Each search that UTT sends to Retrospective is turned into an “official” task — a software robot that constantly checks the indexes of the call archive for matching calls. Since the archive holds up to 30 days’ worth of calls, you can effectively prevent callbacks and immediately initiate callbacks that have already occurred. As new calls are recorded, the staff system will pick them up in near real time, and line them up to send back to the NSA in the US.
How quickly calls are sent back to the NSA depends on the priority assigned to the monitoring. The 1 most important tasks—the most urgent surveillance needs—will jump to the top of the queue, while the 2 or 3 most important tasks will be added to the queue behind them. All calls in the queue will be transferred back to the NSA network in the US and added to their callers’ logs on the NSA’s audio communications analysis platform, Nucleon.

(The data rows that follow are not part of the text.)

-- ==== Sys2Proof/Proofs/TimedCommands.lean ====
section
/-! PROOFS. What the timed commands of SC, PR and MT, and those of the ship link, keep (`Commits`). -/

namespace Sys2Proof.Machine

/-! ### The timed commands -/

theorem execImportWatchComplete_commits {s t : State} (h : execImportWatchComplete s = .next t) :
    Commits s t := by
  refine next_inj h (.thenIf _ fun _ => Keeps.commits (Keeps.trans
    (t := { s with account := { s.account with importFrom := none, importReported := true } })
    (.of_same rfl rfl rfl (.of_same rfl rfl rfl)) (.report _ _ _ _ _)))

theorem execCapWatchComplete_commits {s t : State} {o : Outlet}
    (h : execCapWatchComplete o s = .next t) : Commits s t :=
  next_inj h (.thenIf _ fun _ => Keeps.commits
    ((Keeps.onSc (f := fun r => { r with capFrom := none, capReported := true }) rfl rfl rfl rfl).trans
      (.report _ _ _ _ _)))

theorem execEnergiseTimeExpiry_commits {s t : State} {o : Outlet}
    (h : execEnergiseTimeExpiry o s = .next t) : Commits s t :=
  next_inj h (.thenIf _ fun hc => Commits.settle (Keeps.commits ((Keeps.raise _ _ _ _ _).trans
    (State.windDown_early_keeps (.inl (by rw [State.berth_raise]; exact hc.1))))))

theorem execSyncTimeExpiry_commits {s t : State} {o : Outlet}
    (h : execSyncTimeExpiry o s = .next t) : Commits s t := by
  refine next_inj h (.thenIf _ fun _ => ?_)
  split
  · rename_i hc
    exact Commits.settle (Keeps.commits ((Keeps.raise _ _ _ _ _).trans
      (State.windDown_early_keeps (.inr (by rw [State.berth_raise]; exact hc)))))
  · exact (Keeps.onSc rfl rfl rfl rfl).commits

/-- P_set written by SC stays absent outside POWER, and within its range (R55). -/
theorem RefGen.writePSet_fits (g : RefGen) (n : Nat) :
    ((g.writePSet n).mode ≠ .power → (g.writePSet n).pSet = 0) ∧ (g.writePSet n).pSet ≤ 25000 := by
  unfold RefGen.writePSet
  dsimp only
  split
  · rename_i h; exact ⟨fun hm => absurd h hm, by omega⟩
  · exact ⟨fun _ => rfl, by omega⟩

/-- SC writes P_set at the outlet. -/
theorem Keeps.writePSet {P : Prop} (s : State) (o : Outlet) (n : RefGen → Nat) :
    Keeps P s (s.onRg o fun g => g.writePSet (n g)) :=
  .onRg rfl rfl rfl fun _ _ => RefGen.writePSet_fits _ _

theorem execRampInTick_commits {s t : State} {o : Outlet} (h : execRampInTick o s = .next t) :
    Commits s t := by
  refine next_inj h (.thenIf _ fun _ => Keeps.commits ?_)
  have ticked : Keeps s.Sound s (s.onSc o fun r => { r with rampFrom := some s.tb.run }) :=
    .onSc rfl rfl rfl rfl
  dsimp only
  split
  · exact ticked.trans (.writePSet _ _ _)
  · exact ticked

theorem State.abortRampIn_commits {s : State} {o : Outlet} (h : (s.berth o).sc.state = .parallelIn) :
    Commits s (s.abortRampIn o).settle :=
  Commits.settle (Keeps.commits ((Keeps.raise _ _ _ _ _).trans
    (State.enter_parallelOut_keeps (by rw [State.berth_raise]; exact h))))

theorem execReturnWaitExpiry_commits {s t : State} {o : Outlet}
    (h : execReturnWaitExpiry o s = .next t) : Commits s t :=
  next_inj h (.thenIf _ fun _ => Keeps.commits
    ((Keeps.onSc (f := fun r => { r with returnFrom := none }) rfl rfl rfl rfl).trans
      (.report _ _ _ _ _)))

theorem execRampOutTick_commits {s t : State} {o : Outlet} (h : execRampOutTick o s = .next t) :
    Commits s t :=
  next_inj h (.thenIf _ fun _ => Keeps.commits
    ((Keeps.onSc (f := fun r => { r with rampFrom := some s.tb.run }) rfl rfl rfl rfl).trans
      (.writePSet _ _ _)))

theorem State.openBreaker_keeps {P : Prop} {s : State} {o : Outlet}
    (h : (s.berth o).sc.state = .parallelOut) : Keeps P s (s.openBreaker o) :=
  State.moveTo_keeps 0 fun _ hb => hb.mayGoOn_from h (by decide) rfl (by decide)

theorem execRampOutTimeout_commits {s t : State} {o : Outlet}
    (h : execRampOutTimeout o s = .next t) : Commits s t :=
  next_inj h (.thenIf _ fun hc => Commits.settle (Keeps.commits ((Keeps.raise _ _ _ _ _).trans
    (State.openBreaker_keeps (by rw [State.berth_raise]; exact hc.1)))))

theorem execOpenTimeExpiry_commits {s t : State} {o : Outlet} (h : execOpenTimeExpiry o s = .next t) :
    Commits s t := by
  refine next_inj h (.thenIf _ fun _ => Keeps.commits ?_)
  have timed : Keeps s.Sound s (s.onSc o fun r => { r with openFrom := none }) := .onSc rfl rfl rfl rfl
  dsimp only
  split
  · exact timed.trans (.raise _ _ _ _ _)
  · exact timed

theorem execPostTripTimeExpiry_commits {s t : State} {o : Outlet}
    (h : execPostTripTimeExpiry o s = .next t) : Commits s t := by
  refine next_inj h (.thenIf _ fun hrun => Keeps.commits ?_)
  split
  · exact (Keeps.onPr fun _ hb _ => hb.pr (.inr hrun)).trans (.raise _ _ _ _ _)
  · exact .onPr fun _ _ hd => by simp at hd

/-- A watch of protection completes. -/
theorem State.watch_commits {s : State} {o : Outlet} {f : Protection → Protection} (c : Cause)
    (h : ∀ p, (f p).openDrive = p.openDrive ∧ (f p).postTripFrom = p.postTripFrom) :
    Commits s ((s.onPr o f).complete o c).settle := by
  refine Commits.settle (Keeps.commits (Keeps.trans (.onPr fun _ hb => ?_) (State.complete_keeps _ _ _)))
  obtain ⟨hd, ht⟩ := h (s.berth o).pr
  unfold Protection.Fits
  rw [hd, ht]
  exact hb.pr

theorem execGridWatchComplete_commits {s t : State} (h : execGridWatchComplete s = .next t) :
    Commits s t := by
  refine next_inj h (.thenIf _ fun _ => Commits.settle (Keeps.commits (Keeps.trans
    (t := { s with gridWatch := { s.gridWatch with standing := true } }) ?_
    (Keeps.foldl _ (fun _ _ => State.complete_keeps _ _ _) _ _))))
  exact .of_same rfl rfl rfl (.of_same rfl rfl rfl)

/-! ### The ship link -/

theorem execLeaderFrameSent_commits {s t : State} {o : Outlet} {held : Bool}
    (h : execLeaderFrameSent o held s = .next t) : Commits s t := by
  refine next_inj h ?_
  split
  · split
    case h_6 | h_7 => exact ((State.noteHeld_keeps _ _ _).trans (State.resume_keeps _ _)).commits
    all_goals exact (Keeps.onSl _ _ _).commits
  all_goals exact .refl _

theorem execReplyWindowClose_commits {s t : State} {o : Outlet} {held : Bool}
    (h : execReplyWindowClose o held s = .next t) : Commits s t := by
  refine next_inj h ?_
  split
  · exact ((State.noteHeld_keeps _ _ _).trans (State.reply_keeps _ _ _ _)).commits.settle
  all_goals exact .refl _

theorem State.hear_commits (s : State) (o : Outlet) (held : Bool) (h : Heard) :
    Commits s (s.hear o held h) := by
  unfold State.hear
  split
  · exact ((State.noteHeld_keeps _ _ _).trans (State.reply_keeps _ _ _ _)).commits.settle
  · exact (Keeps.onSl _ _ _).commits
  all_goals exact .refl _

theorem execLinkCycle_commits {s t : State} {o : Outlet} {held : Bool}
    (h : execLinkCycle o held s = .next t) : Commits s t :=
  next_inj h (.thenIf _ fun _ => Keeps.commits
    ((State.noteHeld_keeps _ _ _).trans (.sl fun _ => Berth.beginCycle_rest _ _)))

theorem execSlotEnd_commits {s t : State} {o : Outlet} {held : Bool} {frame : ShipFrame}
    (h : execSlotEnd o held frame s = .next t) : Commits s t := by
  refine next_inj h ?_
  split
  · exact .thenIf _ fun _ => (Keeps.onSl _ _ _).commits
  all_goals exact State.hear_commits _ _ _ _

theorem execShipSlotExpiry_commits {s t : State} {o : Outlet}
    (h : execShipSlotExpiry o s = .next t) : Commits s t := by
  refine next_inj h ?_
  split
  · exact (Keeps.onSl _ _ _).commits
  all_goals exact .refl _

theorem execGenStatus_commits {s t : State} {o : Outlet} {held : Bool} {frame : ShipFrame}
    (h : execGenStatus o held frame s = .next t) : Commits s t := by
  refine next_inj h ?_
  split
  · exact .thenIf _ fun _ => (State.takeGenerators_keeps _ _ _).commits.settle
  · exact State.hear_commits _ _ _ _

theorem execGeneratorStale_commits {s t : State} {o : Outlet} {n : Nat}
    (h : execGeneratorStale o n s = .next t) : Commits s t := by
  refine next_inj h ?_
  split
  · exact (Keeps.onSl _ _ _).commits
  · exact ((Keeps.onSl _ _ _).trans (State.judgeGenerators_keeps _ _)).commits.settle

theorem execLineDominant_commits {s t : State} {line : StuckLine}
    (h : execLineDominant line s = .next t) : Commits s t :=
  next_inj h (.thenIf _ fun _ => Commits.settle (Keeps.commits
    (((State.cutFrame_keeps _ _ _).trans (.onSl _ _ _)).trans (.raise _ _ _ _ _))))

theorem execStuckMissTick_commits {s t : State} {o : Outlet} (h : execStuckMissTick o s = .next t) :
    Commits s t :=
  next_inj h (.thenIf _ fun _ => Commits.settle (Keeps.commits
    ((Keeps.onSl _ _ _).trans (.foldl _ (fun _ _ => State.miss_keeps _ _ _ _) _ _))))

theorem execStuckLook_commits {s t : State} {o : Outlet} {dominant held : Bool}
    (h : execStuckLook o dominant held s = .next t) : Commits s t := by
  refine next_inj h (.thenIf _ fun _ => Keeps.commits ?_)
  have looked : Keeps s.Sound s ((s.onSl o fun l => { l with lookFrom := s.tb.run }).noteHeld o held) :=
    (Keeps.onSl _ _ _).trans (State.noteHeld_keeps _ _ _)
  dsimp only
  split
  · exact looked
  · split
    · exact looked.trans (.onSl _ _ _)
    · exact looked.trans (.sl fun _ => Berth.beginCycle_rest _ _)

theorem Meter.Follows.gap (m : Meter) (g : Option RunCount) : m.Follows { m with gapFrom := g } :=
  .of_same rfl rfl rfl

theorem execGapOpens_commits {s t : State} {o : Outlet} (h : execGapOpens o s = .next t) :
    Commits s t :=
  next_inj h (.thenIf _ fun _ => (Keeps.onMt fun m => .gap m _).commits)

/-! ### The warm restart -/

theorem Protection.restart_drive (p : Protection) (tripped : Bool) (now : RunCount) :
    (p.restart tripped now).openDrive = false
      ∧ ((p.restart tripped now).postTripFrom.isSome = true → tripped = true) := by
  cases tripped <;> exact ⟨rfl, by simp [Protection.restart]⟩

/-- The state after a warm restart is TRIPPED, or without a session (R103). -/
theorem Berth.afterRestart_cases (b : Berth) : b.afterRestart = .tripped
    ∨ (b.sc.session = none ∧ (b.afterRestart = .cableProven ∨ b.afterRestart = .dormant)) := by
  unfold Berth.afterRestart
  split
  · exact .inl rfl
  · rename_i h
    refine .inr ⟨by simpa using fun hs => h (.inl hs), ?_⟩
    split
    · exact .inl rfl
    · exact .inr rfl

theorem Berth.restart_sound {b : Berth} (h : b.Sound) (now : TimeStamp) (tripHold : Nat) :
    (b.restart now tripHold).Sound := by
  obtain ⟨hdrive, htime⟩ := b.pr.restart_drive (b.afterRestart == .tripped) now.run
  have hstate := b.afterRestart_cases
  have hnot : b.afterRestart.inSession = true → False := fun hs => by
    rcases hstate with h | ⟨_, h | h⟩ <;> rw [h] at hs <;> cases hs
  refine ⟨⟨fun hs => (hnot hs).elim, fun hb => ?_, h.inv.meter, fun hs => ?_, fun hw => ?_, ?_, ?_, ?_,
    ?_, fun _ => rfl, Nat.zero_le _, ?_⟩, fun hm => absurd rfl hm⟩
  · rcases hstate with ht | ⟨hn, _⟩
    · have : b.afterRestart.beforeSession = true := hb
      rw [ht] at this; cases this
    · exact hn
  · show (if b.sc.session.isSome then b.sc.declaration else none).isSome = true
    have hs : b.sc.session.isSome = true := hs
    rw [if_pos hs]
    exact h.inv.declared hs
  · have : b.afterRestart = .awaitAuth := hw
    rcases hstate with ht | ⟨_, ht | ht⟩ <;> rw [ht] at this <;> cases this
  · exact fun _ hp => nomatch hp
  · exact fun hp => nomatch hp
  · exact fun hp => nomatch hp
  · show RgMode.off = b.afterRestart.mode
    rcases hstate with ht | ⟨_, ht | ht⟩ <;> rw [ht] <;> rfl
  · rintro (hd | hd)
    · have : (b.pr.restart (b.afterRestart == .tripped) now.run).openDrive = true := hd
      rw [hdrive] at this; cases this
    · exact .inl (eq_of_beq (htime hd))

theorem Berth.restart_keeps {P : Prop} (b : Berth) (now : TimeStamp) (tripHold : Nat) :
    b.Keeps P (b.restart now tripHold) :=
  ⟨fun _ hb => Berth.restart_sound hb _ _, rfl, le_rfl, id, id, by simp [Berth.restart], fun m => .refl m⟩

theorem State.restartBlocks_keeps {P : Prop} (s : State) : Keeps P s s.restartBlocks := by
  refine .of_berths rfl rfl ⟨fun _ => by show [_].length ≤ 32; simp, ?_, rfl, id⟩
    fun o => ?_
  · show s.fe.flags &&& (s.fe.flags ||| FaultKind.restart.bit) = s.fe.flags
    ext i; simp; exact Or.inl
  · cases o <;> exact Berth.restart_keeps _ _ _

theorem State.warmRestart_keeps {P : Prop} (s : State) : Keeps P s s.warmRestart := by
  refine (State.restartBlocks_keeps s).trans (.foldl _ (fun t o => ?_) _ _)
  unfold State.reportRestart
  dsimp only
  have told : Keeps P t (if (s.berth o).sc.state = (t.berth o).sc.state then t
      else t.reportState o (t.berth o).sc.state) := by
    split
    · exact .refl _ _
    · exact .reportState _ _ _ _
  split
  · exact (told.trans (.raise _ _ _ _ _)).trans (.onMt Meter.countTrip_follows)
  · exact told

theorem execReplySent_commits {s t : State} (h : execReplySent s = .next t) : Commits s t := by
  refine next_inj h ?_
  split
  · exact .refl _
  · rename_i r rest _
    have sent : Keeps s.Sound s { s with svl := s.svl.sent r rest } :=
      .of_same rfl rfl rfl (.of_same rfl rfl rfl)
    dsimp only
    split
    · exact (sent.trans (State.warmRestart_keeps _)).commits
    · exact sent.commits

end Sys2Proof.Machine
end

According to the budget documents received by the Post, Retrospective technology—as part of the Mystic program—could already be deployed in as many as five additional countries beyond Scalawag. The beauty (if you can call it that) of using distributed detection technology is that it makes it easier for the NSA to measure this type of surveillance, while keeping the impact on your low-bandwidth network connections to objects. the application that hosts taps to just less. The biggest limitation of the method is the local storage capacity required, but that can be significantly reduced by noise reduction. At worst, the NSA would have to reduce the amount of time your call is “saved” to accommodate a larger call volume, or add more disk drives.